What a pacemaker does
A pacemaker has two jobs: sense the heart’s own electrical activity, and pace when the heart’s rate falls below a programmed threshold. When the heart beats normally, the pacemaker stays quiet — it only fires when needed. Most modern pacemakers also collect detailed diagnostics we can review at follow-up visits.
The current FDA-approved pacemaker systems in the United States fall across three categories: traditional transvenous devices (Medtronic Azure / Astra, Abbott Assurity, Boston Scientific Accolade / Resonate), leadless devices (Medtronic Micra, Abbott Aveir), and CRT-P resynchronization devices (Medtronic Cobalt HF / Crome HF, Abbott Quadra Assura / Quadra Allure, Boston Scientific Resonate HF).
Who needs one
Pacemakers are recommended when the heart’s own electrical system can’t reliably deliver a normal heart rate, and that’s causing symptoms or is dangerous on its own. The two most common reasons are:
- Sinus node dysfunction — the heart’s natural pacemaker is sluggish or pauses, especially with exertion (the heart can’t speed up appropriately) or with certain medications.
- AV block — the electrical signal from the atria can’t reliably reach the ventricles. High-grade AV block always needs pacing; lesser degrees depend on symptoms.
We do not implant pacemakers for fast heart rhythms or for irregular rhythms like AFib alone — those are treated differently.
The three main types
Transvenous (traditional)
The most common design. A small generator (about the size of a large coin) is placed under the skin just below the collarbone. One or two thin insulated wires (leads) are threaded through a vein into the heart and fixed in place. This is what most people picture when they hear “pacemaker.”

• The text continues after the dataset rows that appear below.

-- ==== Sys2Proof/Machine/Ejection.lean ====
section
/-! DEFINITION. The Ejection Scheduler's operations: the taking of a request, the overlap policies, the
activation test, the compares of an advance, and the flush (06_ejection_scheduling.md). -/

namespace Sys2Proof.Machine

/-! ## Records and distances (06, section 6.2) -/

/-- Open distance of a record. -/
def EjectionRecord.openDistance (travel : Position) (r : EjectionRecord) : Nat :=
  waitDistance r.openPos travel

/-- Close distance of a record. -/
def EjectionRecord.closeDistance (travel : Position) (r : EjectionRecord) : Nat :=
  waitDistance r.closePos travel

/-- Whether a request's or record's source is BLIND. -/
def EjectionSource.isBlind : EjectionSource → Bool
  | .object _ => false
  | .blind => true

/-- The record the EJS makes from a request (R100). -/
def EjectionRequest.record (q : EjectionRequest) (late : Bool) : EjectionRecord where
  source := q.source
  valveFirst := q.valveFirst
  valveLast := q.valveLast
  openPos := q.openPos
  closePos := q.closePos
  mergedCount := 0
  late := late
  blind := q.source.isBlind
  merged := false
  waited := false

/-- A record in the EQ goes after every record whose open distance is less than or equal to its own
(R101). -/
def placeRecord (travel : Position) (r : EjectionRecord) : List EjectionRecord → List EjectionRecord
  | [] => [r]
  | x :: xs =>
      if x.openDistance travel ≤ r.openDistance travel then x :: placeRecord travel r xs
      else r :: x :: xs

/-- A request and a record overlap (R106). -/
def overlaps (travel : Position) (q : EjectionRequest) (r : EjectionRecord) : Bool :=
  decide (q.valveFirst ≤ r.valveLast) && decide (r.valveFirst ≤ q.valveLast)
    && decide (waitDistance q.openPos travel ≤ r.closeDistance travel)
    && decide (r.openDistance travel ≤ waitDistance q.closePos travel)

/-- A record of an AEL slot that a request overlaps. -/
def overlapsSlot (travel : Position) (q : EjectionRequest) : Option EjectionRecord → Bool
  | none => false
  | some r => overlaps travel q r

/-- The fields every folding changes (R107, R108): close position, valve range, merged count, MERGED and
BLIND. -/
def foldInto (travel : Position) (q : EjectionRequest) (r : EjectionRecord) : EjectionRecord :=
  { r with
    closePos :=
      if r.closeDistance travel < waitDistance q.closePos travel then q.closePos else r.closePos
    valveFirst := min r.valveFirst q.valveFirst
    valveLast := max r.valveLast q.valveLast
    mergedCount := min 255 (r.mergedCount + 1)
    merged := true
    blind := r.blind || q.source.isBlind }

/-! ## Activation (R110, R113, R115) -/

/-- A record enters the AEL slot `i` and is activated: the counts of its valves rise, and it is counted
in ejections_fired, and in ejections_late if it carries LATE. -/
def activate (i : Nat) (r : EjectionRecord) (s : State) : State :=
  let t := raiseCounts r.valveFirst r.valveLast
    (s.setEjs { s.ejs with ael := s.ejs.ael.set i (some r) })
  let u := bump .ejectionsFired t
  if r.late then bump .ejectionsLate u else u

/-- The waiting record at the EQ head is counted the first time it is found so (R115). -/
def countWait (r : EjectionRecord) (rest : List EjectionRecord) (s : State) : State :=
  if r.waited then s
  else bump .aelWaits (s.setEjs { s.ejs with eq := { r with waited := true } :: rest })

/-- The activation test, repeated while it changes the EQ head, at most `n` times (R113). -/
def activationTest : Nat → State → State
  | 0, s => s
  | n + 1, s =>
      match s.ejs.eq with
      | [] => s
      | r :: rest =>
          if reached r.openPos s.bpu.travel then
            if reached r.closePos s.bpu.travel then
              activationTest n
                (bump .ejectionsMissedAelFull (s.setEjs { s.ejs with eq := rest }))
            else
              match freeIndex s.ejs.ael with
              | some i => activationTest n (activate i r (s.setEjs { s.ejs with eq := rest }))
              | none => countWait r rest s
          else s

/-- The activation test applied to the EQ head until it ends. -/
def testHead (s : State) : State := activationTest (s.ejs.eq.length + 1) s

/-! ## An advance (R112, R113) -/

/-- The AEL record of slot `i` is removed if its close position is reached (R112). -/
def closeSlot (i : Nat) (s : State) : State :=
  match s.ejs.ael.getD i none with
  | none => s
  | some r =>
      if reached r.closePos s.bpu.travel then
        lowerCounts r.valveFirst r.valveLast
          (s.setEjs { s.ejs with ael := s.ejs.ael.set i none })
      else s

/-- The removals of an advance (R112). -/
def closeRecords (s : State) : State := (List.range 16).foldl (fun t i => closeSlot i t) s

/-- The compares of an advance: removals, then the activation test (R112, R113). -/
def ejectionAdvance (s : State) : State := testHead (closeRecords s)

/-! ## Taking a request (R105 ~ R111) -/

/-- A request folded into the EQ record at place `k` (R107). -/
def mergeQueued (k : Nat) (q : EjectionRequest) (r : EjectionRecord) (s : State) : State :=
  let travel := s.bpu.travel
  let t := bump .ejectionsMerged s
  let m := foldInto travel q r
  if waitDistance q.openPos travel < r.openDistance travel then
    let now := reached q.openPos travel
    let e := { m with openPos := q.openPos, late := m.late || now }
    let u := t.setEjs { t.ejs with eq := placeRecord travel e (t.ejs.eq.eraseIdx k) }
    if now then testHead u else u
  else t.setEjs { t.ejs with eq := t.ejs.eq.set k m }

/-- A request folded into the AEL record of slot `i` (R108): the valves the union adds to the range have
their counts raised at once. -/
def mergeActive (i : Nat) (q : EjectionRequest) (r : EjectionRecord) (s : State) : State :=
  let m := foldInto s.bpu.travel q r
  let t := bump .ejectionsMerged (s.setEjs { s.ejs with ael := s.ejs.ael.set i (some m) })
  let u := if m.valveFirst < r.valveFirst then raiseCounts m.valveFirst (r.valveFirst - 1) t else t
  if r.valveLast < m.valveLast then raiseCounts (r.valveLast + 1) m.valveLast u else u

/-- A request whose open position is reached (R110). -/
def makeLate (q : EjectionRequest) (s : State) : State :=
  match freeIndex s.ejs.ael with
  | some i => activate i (q.record true) s
  | none =>
      if s.ejs.eq.length < 64 then
        s.setEjs { s.ejs with eq := placeRecord s.bpu.travel (q.record true) s.ejs.eq }
      else bump .ejectionsRefusedFull s

/-- A request placed in the EQ, or refused when the EQ is full (R111). -/
def makeQueued (q : EjectionRequest) (s : State) : State :=
  if s.ejs.eq.length < 64 then
    s.setEjs { s.ejs with eq := placeRecord s.bpu.travel (q.record false) s.ejs.eq }
  else bump .ejectionsRefusedFull s

/-- Steps 3 and 4 of a request (R105). -/
def makeRecord (q : EjectionRequest) (s : State) : State :=
  if reached q.openPos s.bpu.travel then makeLate q s else makeQueued q s

/-- Step 2 under MERGE: the first overlapping record, AEL slots first, then the EQ (R106 ~ R108). -/
def takeMerge (q : EjectionRequest) (s : State) : State :=
  match s.ejs.ael.findIdx? (overlapsSlot s.bpu.travel q) with
  | some i =>
      match s.ejs.ael.getD i none with
      | some r => mergeActive i q r s
      | none => s
  | none =>
      match s.ejs.eq.findIdx? (overlaps s.bpu.travel q) with
      | some k =>
          match s.ejs.eq[k]? with
          | some r => mergeQueued k q r s
          | none => s
      | none => makeRecord q s

/-- Step 2 under REFUSE (R109). -/
def takeRefuse (q : EjectionRequest) (s : State) : State :=
  if s.ejs.ael.any (overlapsSlot s.bpu.travel q) || s.ejs.eq.any (overlaps s.bpu.travel q) then
    bump .ejectionsRefusedOverlap s
  else makeRecord q s

/-- The four steps of a request (R105). -/
def takeRequest (q : EjectionRequest) (s : State) : State :=
  if reached q.closePos s.bpu.travel then bump .ejectionsMissedLate s
  else
    match s.cmu.config.overlapPolicy with
    | .merge => takeMerge q s
    | .refuse => takeRefuse q s
    | .separate => makeRecord q s

/-- A request taken as one event, its count changes handed to the valves at its end (R104, R114). -/
def requestEvent (q : EjectionRequest) (s : State) : State := handOver s (takeRequest q s)

/-- The first request a block has handed over and that has not been taken, if there is one, is taken
(R104; log 2). -/
def takeFrom (src : Requester) (s : State) : State :=
  match src with
  | .verdictUnit =>
      match s.ejs.vduRequests with
      | [] => s
      | q :: rest => requestEvent q (s.setEjs { s.ejs with vduRequests := rest })
  | .objectAssembler =>
      match s.ejs.oasRequests with
      | [] => s
      | q :: rest => requestEvent q (s.setEjs { s.ejs with oasRequests := rest })

/-- A block hands a request to the EJS (R75, R93; log 2). -/
def handRequest (src : Requester) (q : EjectionRequest) (s : State) : State :=
  match src with
  | .verdictUnit => s.setEjs { s.ejs with vduRequests := s.ejs.vduRequests ++ [q] }
  | .objectAssembler => s.setEjs { s.ejs with oasRequests := s.ejs.oasRequests ++ [q] }

/-! ## Flush (R119) -/

/-- The requests handed over before the flush are taken first (R119). DESIGN CHOICE (log 12): those of the
Verdict Unit are taken before those of the Object Assembler; R104 allows either order. Unsafe. -/
def takeAll (s : State) : State :=
  (s.ejs.vduRequests ++ s.ejs.oasRequests).foldl (fun t q => requestEvent q t)
    (s.setEjs { s.ejs with vduRequests := [], oasRequests := [] })

/-- Every record is dropped and counted, and every reference count becomes 0 (R119). -/
def dropRecords (s : State) : State :=
  bumpBy .ejectionsMissedFlush (s.ejs.eq.length + s.ejs.activeCount)
    (zeroCounts (s.setEjs { s.ejs with eq := [], ael := List.replicate 16 none }))

/-- The flush, its count changes handed to the valves as one change (R119, R114). -/
def flush (s : State) : State :=
  let t := takeAll s
  handOver t (dropRecords t)

end Sys2Proof.Machine
end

- Single-chamber — one lead, usually in the right ventricle. Often chosen when the patient has chronic atrial fibrillation and ventricular pacing alone is sufficient.
- Dual-chamber — two leads, one in the right atrium and one in the right ventricle. Preserves the natural sequence of atria-then-ventricles contraction. This is the most common configuration.
Leadless
A self-contained capsule, roughly the size of a multivitamin, placed entirely inside the right ventricle through a catheter from a leg vein. There is no chest incision, no pocket under the skin, and no lead. Leadless pacemakers are an excellent option when single-chamber ventricular pacing is enough. Newer leadless systems can also communicate with a second device in the atrium to provide dual-chamber pacing.

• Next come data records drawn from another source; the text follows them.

-- ==== Sys2Proof/Machine/Step.lean ====
section
/-! DEFINITION. One step: the command at the front of the queue, or, on an empty queue, one unit of the
engine time base. -/

namespace Sys2Proof.Machine

/-- One step. The command at the front of the queue is taken from it and run on the rest; on an empty
queue 0.1 us passes (log 3). -/
def step (s : State) : Host.Outcome State Fault Refusal :=
  match s.pending with
  | [] => .next (tick s)
  | c :: rest => exec c (s.setPending rest)

/-- The state with the command that a word spells put at the front of the queue; unchanged where the word
spells none. -/
def State.withFetchWord (s : State) (nbits w : Nat) : State :=
  match decodeTableWord nbits w with
  | some c => s.setPending (c :: s.pending)
  | none => s

end Sys2Proof.Machine
end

CRT-P (cardiac resynchronization therapy — pacemaker)
A specialized pacemaker for patients with heart failure and a wide QRS pattern on ECG (an electrical delay between the left and right ventricles). It uses an extra lead that paces the left ventricle through a coronary vein, restoring coordinated contraction. CRT-P improves symptoms and survival in selected heart-failure patients. (CRT can also be combined with a defibrillator — that version is called CRT-D and is covered in the ICD section.)
What life is like after implant
For most people, very little changes day-to-day. After the initial healing period (about 4–6 weeks of avoiding heavy lifting and overhead arm motion on the implant side), normal activity resumes. The device is checked at a wound visit, then in clinic, and afterward via remote monitoring — your device transmits data from home automatically. Some hospitals embed MRI compatibility in modern pacemakers, but we always verify before any MRI is scheduled.
Most patients only feel the device occasionally — when it paces hard, or when it’s checked in clinic. The vast majority of pacemaker recipients report a significant improvement in symptoms — particularly fatigue, exertional shortness of breath, and presyncope.
Practical details after implant
A few specifics that come up in nearly every post-implant conversation:
- Lifting and arm motion. Avoid lifting more than ten pounds with the arm on the implant side for the first four weeks, and avoid raising that arm above shoulder level — this lets the leads scar in and settle. After four weeks, gradually return to normal activity. Day-to-day movements (driving, light cooking, shampooing your hair) are fine from day one.
- The wound dressing. You’ll go home with a clear plastic dressing that looks a bit like kitchen wrap. Leave it in place; we’ll remove it at your wound-check visit in one to two weeks. A small amount of discoloration or dried blood underneath is normal. Do not pull the edges off.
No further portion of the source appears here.